## Try it:
Extract all lines that hold "hclosed" from the records below.

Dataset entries
--

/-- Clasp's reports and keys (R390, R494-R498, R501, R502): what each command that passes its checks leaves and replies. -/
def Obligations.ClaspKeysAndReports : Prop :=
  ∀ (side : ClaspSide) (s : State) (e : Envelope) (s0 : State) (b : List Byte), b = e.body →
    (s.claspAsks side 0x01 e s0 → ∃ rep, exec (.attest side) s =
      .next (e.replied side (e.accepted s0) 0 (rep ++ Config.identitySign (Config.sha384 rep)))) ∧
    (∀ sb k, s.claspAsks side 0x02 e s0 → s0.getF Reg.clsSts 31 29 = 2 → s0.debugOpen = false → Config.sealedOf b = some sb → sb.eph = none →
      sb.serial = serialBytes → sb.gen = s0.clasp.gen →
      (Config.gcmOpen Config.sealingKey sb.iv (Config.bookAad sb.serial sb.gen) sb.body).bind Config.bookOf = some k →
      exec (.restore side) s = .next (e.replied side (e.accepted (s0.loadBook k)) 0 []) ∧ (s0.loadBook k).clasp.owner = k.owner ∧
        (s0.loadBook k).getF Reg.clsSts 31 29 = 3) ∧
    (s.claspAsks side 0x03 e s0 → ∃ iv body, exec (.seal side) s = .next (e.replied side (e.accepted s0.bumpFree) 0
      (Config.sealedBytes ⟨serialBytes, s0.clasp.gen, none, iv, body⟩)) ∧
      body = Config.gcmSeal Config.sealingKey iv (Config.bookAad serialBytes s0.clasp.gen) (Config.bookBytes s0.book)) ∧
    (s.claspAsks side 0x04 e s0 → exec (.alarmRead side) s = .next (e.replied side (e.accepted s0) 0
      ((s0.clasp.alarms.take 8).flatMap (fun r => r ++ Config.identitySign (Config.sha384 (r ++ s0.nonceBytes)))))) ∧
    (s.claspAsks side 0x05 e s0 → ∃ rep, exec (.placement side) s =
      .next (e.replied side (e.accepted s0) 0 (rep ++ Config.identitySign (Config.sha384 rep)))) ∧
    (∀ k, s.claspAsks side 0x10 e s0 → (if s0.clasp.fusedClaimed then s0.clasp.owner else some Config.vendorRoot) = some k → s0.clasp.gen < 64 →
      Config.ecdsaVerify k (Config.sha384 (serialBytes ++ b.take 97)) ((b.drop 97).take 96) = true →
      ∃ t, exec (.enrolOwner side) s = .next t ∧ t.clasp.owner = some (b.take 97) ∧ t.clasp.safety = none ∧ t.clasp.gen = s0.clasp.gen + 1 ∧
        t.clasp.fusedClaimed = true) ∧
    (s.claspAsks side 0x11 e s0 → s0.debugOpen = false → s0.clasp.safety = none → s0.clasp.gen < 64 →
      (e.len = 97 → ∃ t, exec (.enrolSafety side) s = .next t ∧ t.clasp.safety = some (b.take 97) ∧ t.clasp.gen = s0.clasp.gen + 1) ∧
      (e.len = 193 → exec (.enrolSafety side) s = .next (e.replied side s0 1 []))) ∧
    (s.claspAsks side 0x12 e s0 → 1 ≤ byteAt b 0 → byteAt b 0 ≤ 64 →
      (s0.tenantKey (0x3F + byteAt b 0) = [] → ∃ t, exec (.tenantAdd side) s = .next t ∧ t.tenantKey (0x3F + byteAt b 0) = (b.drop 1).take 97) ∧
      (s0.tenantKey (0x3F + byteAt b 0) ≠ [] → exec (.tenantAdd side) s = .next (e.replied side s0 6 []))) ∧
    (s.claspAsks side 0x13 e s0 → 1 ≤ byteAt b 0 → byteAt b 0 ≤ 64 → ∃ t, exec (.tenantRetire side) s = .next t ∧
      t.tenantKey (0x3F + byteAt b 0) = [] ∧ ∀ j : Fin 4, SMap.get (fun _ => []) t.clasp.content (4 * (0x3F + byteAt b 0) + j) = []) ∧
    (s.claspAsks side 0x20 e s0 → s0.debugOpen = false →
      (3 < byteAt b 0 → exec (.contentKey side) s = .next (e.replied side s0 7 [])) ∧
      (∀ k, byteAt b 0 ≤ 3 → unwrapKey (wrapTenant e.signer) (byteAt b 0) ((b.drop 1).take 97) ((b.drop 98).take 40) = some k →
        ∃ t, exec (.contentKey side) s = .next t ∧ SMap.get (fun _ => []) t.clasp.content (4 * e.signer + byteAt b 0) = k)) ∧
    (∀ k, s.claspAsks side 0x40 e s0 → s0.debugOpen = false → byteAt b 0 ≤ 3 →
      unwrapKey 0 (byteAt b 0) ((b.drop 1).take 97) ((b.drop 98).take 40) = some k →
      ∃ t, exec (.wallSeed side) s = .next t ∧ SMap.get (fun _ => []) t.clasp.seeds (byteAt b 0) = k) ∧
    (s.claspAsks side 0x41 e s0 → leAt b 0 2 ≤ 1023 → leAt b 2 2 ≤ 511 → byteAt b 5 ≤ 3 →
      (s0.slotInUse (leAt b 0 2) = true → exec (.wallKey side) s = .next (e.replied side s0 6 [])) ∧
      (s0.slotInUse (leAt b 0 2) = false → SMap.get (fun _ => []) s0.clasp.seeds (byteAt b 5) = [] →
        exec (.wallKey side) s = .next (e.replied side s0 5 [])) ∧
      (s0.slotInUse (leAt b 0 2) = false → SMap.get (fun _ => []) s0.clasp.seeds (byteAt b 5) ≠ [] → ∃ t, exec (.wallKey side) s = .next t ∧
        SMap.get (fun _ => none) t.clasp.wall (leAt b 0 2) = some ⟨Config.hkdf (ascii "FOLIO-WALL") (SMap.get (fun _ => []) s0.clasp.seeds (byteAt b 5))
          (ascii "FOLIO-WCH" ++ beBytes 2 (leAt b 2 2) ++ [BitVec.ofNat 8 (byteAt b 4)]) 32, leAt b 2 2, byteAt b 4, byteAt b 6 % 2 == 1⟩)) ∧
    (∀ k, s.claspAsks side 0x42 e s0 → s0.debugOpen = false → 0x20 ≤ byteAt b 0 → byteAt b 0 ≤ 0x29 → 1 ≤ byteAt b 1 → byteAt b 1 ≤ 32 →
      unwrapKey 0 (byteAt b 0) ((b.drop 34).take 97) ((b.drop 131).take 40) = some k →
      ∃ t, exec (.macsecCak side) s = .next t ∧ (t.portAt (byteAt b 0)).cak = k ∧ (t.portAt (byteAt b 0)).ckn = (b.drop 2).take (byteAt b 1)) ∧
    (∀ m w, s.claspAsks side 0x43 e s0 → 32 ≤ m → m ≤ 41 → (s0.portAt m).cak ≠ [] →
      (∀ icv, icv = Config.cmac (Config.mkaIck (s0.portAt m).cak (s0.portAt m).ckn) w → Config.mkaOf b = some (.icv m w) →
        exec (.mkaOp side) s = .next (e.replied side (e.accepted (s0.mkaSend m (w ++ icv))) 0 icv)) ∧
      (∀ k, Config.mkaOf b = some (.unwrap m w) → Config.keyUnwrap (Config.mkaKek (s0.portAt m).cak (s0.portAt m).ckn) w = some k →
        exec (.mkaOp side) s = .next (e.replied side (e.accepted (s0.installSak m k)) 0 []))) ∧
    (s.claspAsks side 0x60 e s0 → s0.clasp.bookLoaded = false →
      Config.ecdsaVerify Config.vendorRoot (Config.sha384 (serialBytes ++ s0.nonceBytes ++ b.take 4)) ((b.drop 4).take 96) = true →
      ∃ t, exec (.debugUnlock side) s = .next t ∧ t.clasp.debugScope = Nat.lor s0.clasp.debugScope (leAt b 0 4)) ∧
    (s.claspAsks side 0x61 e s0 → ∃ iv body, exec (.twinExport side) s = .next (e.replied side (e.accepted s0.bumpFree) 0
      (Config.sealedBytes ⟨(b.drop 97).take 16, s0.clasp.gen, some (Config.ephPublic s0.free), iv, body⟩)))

--

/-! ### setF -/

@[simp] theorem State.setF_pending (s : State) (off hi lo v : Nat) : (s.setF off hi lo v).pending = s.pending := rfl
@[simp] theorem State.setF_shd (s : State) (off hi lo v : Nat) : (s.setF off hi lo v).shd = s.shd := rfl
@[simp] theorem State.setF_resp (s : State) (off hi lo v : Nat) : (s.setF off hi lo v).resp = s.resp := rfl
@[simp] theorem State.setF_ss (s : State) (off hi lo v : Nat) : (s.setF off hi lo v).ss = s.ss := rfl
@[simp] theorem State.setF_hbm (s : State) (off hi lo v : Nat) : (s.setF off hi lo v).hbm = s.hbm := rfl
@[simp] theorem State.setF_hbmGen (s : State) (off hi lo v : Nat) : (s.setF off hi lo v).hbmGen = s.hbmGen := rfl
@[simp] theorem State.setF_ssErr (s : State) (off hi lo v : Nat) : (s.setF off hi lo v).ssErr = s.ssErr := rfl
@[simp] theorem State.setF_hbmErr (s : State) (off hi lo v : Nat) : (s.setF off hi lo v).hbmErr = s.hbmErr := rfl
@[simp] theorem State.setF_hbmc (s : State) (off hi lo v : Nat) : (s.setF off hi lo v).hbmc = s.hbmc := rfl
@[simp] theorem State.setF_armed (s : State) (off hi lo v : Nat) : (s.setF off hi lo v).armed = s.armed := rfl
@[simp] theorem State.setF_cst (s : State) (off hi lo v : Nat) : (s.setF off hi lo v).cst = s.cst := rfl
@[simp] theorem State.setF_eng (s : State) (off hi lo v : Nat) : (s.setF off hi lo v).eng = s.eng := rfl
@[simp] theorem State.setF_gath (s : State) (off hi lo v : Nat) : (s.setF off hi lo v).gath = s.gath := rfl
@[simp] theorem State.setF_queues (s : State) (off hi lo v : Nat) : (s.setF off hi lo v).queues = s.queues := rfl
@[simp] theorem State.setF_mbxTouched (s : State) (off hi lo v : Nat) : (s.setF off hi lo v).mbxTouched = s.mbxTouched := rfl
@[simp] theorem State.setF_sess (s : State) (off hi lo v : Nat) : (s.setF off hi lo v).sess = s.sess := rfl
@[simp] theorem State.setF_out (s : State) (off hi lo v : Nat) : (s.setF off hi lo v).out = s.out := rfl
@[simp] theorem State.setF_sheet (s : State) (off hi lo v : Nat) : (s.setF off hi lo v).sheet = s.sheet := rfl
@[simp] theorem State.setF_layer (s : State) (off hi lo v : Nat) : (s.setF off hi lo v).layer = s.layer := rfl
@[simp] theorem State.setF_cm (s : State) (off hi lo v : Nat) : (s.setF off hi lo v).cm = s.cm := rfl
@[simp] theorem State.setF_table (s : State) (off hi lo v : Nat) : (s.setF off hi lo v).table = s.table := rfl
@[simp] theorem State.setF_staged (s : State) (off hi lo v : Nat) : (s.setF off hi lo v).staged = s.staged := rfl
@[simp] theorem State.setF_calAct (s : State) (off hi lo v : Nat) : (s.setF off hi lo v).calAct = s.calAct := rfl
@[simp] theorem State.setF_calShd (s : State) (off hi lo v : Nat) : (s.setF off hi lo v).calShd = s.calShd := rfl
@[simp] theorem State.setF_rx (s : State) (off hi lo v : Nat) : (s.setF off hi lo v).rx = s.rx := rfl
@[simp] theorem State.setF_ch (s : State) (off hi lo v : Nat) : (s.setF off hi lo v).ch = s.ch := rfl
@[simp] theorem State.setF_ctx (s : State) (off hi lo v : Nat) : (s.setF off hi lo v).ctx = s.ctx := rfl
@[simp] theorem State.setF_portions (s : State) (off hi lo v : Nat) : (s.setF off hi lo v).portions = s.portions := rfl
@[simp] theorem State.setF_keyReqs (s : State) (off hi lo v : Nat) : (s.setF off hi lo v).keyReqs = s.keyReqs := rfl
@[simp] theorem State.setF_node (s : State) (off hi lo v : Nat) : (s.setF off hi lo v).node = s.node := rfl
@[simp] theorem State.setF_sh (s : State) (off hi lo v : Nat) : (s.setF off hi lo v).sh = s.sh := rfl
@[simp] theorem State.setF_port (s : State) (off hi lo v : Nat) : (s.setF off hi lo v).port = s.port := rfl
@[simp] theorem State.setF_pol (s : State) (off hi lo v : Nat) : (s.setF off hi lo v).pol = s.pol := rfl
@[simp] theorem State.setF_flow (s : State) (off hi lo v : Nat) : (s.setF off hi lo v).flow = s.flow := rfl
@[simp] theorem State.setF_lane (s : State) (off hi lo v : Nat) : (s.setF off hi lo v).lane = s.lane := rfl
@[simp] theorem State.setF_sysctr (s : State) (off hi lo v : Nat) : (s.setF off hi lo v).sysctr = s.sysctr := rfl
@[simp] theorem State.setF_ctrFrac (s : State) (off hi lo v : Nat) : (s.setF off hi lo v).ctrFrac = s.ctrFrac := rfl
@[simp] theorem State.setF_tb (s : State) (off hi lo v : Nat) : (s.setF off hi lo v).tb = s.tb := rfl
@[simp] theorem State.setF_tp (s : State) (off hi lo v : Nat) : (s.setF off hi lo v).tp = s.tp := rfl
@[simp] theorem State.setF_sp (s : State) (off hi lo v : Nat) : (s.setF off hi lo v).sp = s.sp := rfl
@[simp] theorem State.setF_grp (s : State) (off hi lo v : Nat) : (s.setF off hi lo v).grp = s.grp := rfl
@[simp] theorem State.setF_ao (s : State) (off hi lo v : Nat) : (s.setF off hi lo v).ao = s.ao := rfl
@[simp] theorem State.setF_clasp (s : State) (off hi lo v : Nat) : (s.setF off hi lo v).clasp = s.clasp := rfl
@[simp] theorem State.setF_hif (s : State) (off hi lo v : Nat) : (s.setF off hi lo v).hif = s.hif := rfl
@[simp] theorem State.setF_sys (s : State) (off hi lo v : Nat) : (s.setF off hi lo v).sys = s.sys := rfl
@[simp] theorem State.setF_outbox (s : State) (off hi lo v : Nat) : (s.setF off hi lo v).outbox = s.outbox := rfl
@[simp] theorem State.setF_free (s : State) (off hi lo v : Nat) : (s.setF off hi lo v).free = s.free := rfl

--

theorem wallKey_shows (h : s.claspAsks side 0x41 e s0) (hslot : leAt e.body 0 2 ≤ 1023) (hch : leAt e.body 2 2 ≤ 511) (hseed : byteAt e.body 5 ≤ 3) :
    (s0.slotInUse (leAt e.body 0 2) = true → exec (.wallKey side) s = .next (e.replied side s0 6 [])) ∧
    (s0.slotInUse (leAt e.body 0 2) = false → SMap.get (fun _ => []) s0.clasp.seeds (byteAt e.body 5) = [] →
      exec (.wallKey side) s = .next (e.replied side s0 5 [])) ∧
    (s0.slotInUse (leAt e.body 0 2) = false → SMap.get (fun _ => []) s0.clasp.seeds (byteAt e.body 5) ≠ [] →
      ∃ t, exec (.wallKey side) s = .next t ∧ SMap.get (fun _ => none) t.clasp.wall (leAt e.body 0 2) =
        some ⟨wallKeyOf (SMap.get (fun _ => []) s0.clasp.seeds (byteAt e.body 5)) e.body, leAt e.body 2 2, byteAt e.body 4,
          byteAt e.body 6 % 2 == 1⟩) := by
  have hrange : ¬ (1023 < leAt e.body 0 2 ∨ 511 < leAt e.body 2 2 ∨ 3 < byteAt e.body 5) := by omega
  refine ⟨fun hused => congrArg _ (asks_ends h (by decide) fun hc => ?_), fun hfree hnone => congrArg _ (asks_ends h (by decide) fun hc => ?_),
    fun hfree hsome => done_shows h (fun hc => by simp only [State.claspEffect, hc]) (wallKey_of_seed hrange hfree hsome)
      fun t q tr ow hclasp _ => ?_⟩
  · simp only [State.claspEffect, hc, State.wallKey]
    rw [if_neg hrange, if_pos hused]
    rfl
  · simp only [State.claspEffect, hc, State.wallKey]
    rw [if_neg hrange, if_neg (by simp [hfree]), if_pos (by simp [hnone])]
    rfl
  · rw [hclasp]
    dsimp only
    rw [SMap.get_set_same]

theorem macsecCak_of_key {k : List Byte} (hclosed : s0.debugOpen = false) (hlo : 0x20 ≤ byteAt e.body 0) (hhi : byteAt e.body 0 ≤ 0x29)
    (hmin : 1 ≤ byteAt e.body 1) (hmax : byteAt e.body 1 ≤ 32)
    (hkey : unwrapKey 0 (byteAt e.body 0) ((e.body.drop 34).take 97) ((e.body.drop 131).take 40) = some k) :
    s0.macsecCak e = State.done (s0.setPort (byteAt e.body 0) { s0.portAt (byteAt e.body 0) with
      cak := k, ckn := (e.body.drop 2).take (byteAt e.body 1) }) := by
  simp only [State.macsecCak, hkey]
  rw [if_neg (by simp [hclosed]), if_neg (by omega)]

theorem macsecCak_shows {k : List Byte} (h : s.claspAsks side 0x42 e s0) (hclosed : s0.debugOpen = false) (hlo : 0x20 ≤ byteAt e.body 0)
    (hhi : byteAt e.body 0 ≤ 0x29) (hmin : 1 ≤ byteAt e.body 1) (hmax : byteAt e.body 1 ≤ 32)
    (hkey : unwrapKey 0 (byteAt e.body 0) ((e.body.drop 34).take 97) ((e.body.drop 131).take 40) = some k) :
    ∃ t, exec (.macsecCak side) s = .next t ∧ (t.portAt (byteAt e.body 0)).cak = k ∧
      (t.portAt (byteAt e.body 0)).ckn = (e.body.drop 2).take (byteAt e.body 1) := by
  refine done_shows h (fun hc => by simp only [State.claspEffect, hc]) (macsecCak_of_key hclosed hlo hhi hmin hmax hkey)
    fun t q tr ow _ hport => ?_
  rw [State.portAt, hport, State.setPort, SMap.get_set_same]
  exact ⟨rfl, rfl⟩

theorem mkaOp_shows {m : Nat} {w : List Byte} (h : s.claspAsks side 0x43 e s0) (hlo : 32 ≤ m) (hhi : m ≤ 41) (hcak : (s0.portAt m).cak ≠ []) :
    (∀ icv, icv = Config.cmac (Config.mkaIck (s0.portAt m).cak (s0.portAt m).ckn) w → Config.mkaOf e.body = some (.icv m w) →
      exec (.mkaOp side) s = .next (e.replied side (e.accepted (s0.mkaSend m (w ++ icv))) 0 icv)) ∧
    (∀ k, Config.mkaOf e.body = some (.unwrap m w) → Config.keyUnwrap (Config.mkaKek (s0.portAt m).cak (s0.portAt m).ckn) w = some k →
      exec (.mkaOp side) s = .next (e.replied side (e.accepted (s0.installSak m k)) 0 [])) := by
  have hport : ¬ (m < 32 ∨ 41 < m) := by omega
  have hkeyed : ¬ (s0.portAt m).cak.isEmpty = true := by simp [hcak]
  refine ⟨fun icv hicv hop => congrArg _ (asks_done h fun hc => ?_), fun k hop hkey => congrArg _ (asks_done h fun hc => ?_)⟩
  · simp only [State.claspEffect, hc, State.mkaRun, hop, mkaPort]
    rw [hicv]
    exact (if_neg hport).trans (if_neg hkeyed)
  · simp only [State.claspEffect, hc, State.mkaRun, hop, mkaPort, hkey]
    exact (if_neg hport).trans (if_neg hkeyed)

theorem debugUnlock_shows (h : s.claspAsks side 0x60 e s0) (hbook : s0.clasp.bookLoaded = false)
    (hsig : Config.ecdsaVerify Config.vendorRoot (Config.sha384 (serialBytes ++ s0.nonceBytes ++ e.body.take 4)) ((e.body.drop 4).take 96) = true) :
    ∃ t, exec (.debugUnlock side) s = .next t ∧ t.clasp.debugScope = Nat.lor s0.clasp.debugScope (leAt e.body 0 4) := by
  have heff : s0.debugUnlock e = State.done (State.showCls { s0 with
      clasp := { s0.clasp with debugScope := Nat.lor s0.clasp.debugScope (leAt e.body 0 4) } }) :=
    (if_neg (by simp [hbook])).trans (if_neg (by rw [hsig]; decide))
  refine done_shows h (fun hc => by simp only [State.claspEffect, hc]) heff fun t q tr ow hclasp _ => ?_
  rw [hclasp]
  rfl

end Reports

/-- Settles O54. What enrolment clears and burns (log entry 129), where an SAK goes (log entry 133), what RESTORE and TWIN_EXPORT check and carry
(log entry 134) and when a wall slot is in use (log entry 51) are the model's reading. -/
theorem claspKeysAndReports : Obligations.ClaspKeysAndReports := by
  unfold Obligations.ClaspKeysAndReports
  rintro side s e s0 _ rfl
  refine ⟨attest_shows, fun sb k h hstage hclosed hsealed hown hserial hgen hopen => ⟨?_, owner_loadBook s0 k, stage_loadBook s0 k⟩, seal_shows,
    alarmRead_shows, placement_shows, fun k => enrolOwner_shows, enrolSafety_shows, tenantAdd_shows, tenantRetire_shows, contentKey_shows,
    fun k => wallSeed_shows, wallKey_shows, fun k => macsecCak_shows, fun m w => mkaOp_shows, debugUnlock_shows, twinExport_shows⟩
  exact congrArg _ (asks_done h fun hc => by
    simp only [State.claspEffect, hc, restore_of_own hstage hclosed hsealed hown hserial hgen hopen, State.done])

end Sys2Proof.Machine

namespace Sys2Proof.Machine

--

## Reply:
theorem macsecCak_of_key {k : List Byte} (hclosed : s0.debugOpen = false) (hlo : 0x20 ≤ byteAt e.body 0) (hhi : byteAt e.body 0 ≤ 0x29)
  rw [if_neg (by simp [hclosed]), if_neg (by omega)]
theorem macsecCak_shows {k : List Byte} (h : s.claspAsks side 0x42 e s0) (hclosed : s0.debugOpen = false) (hlo : 0x20 ≤ byteAt e.body 0)
  refine done_shows h (fun hc => by simp only [State.claspEffect, hc]) (macsecCak_of_key hclosed hlo hhi hmin hmax hkey)
  refine ⟨attest_shows, fun sb k h hstage hclosed hsealed hown hserial hgen hopen => ⟨?_, owner_loadBook s0 k, stage_loadBook s0 k⟩, seal_shows,
    simp only [State.claspEffect, hc, restore_of_own hstage hclosed hsealed hown hserial hgen hopen, State.done])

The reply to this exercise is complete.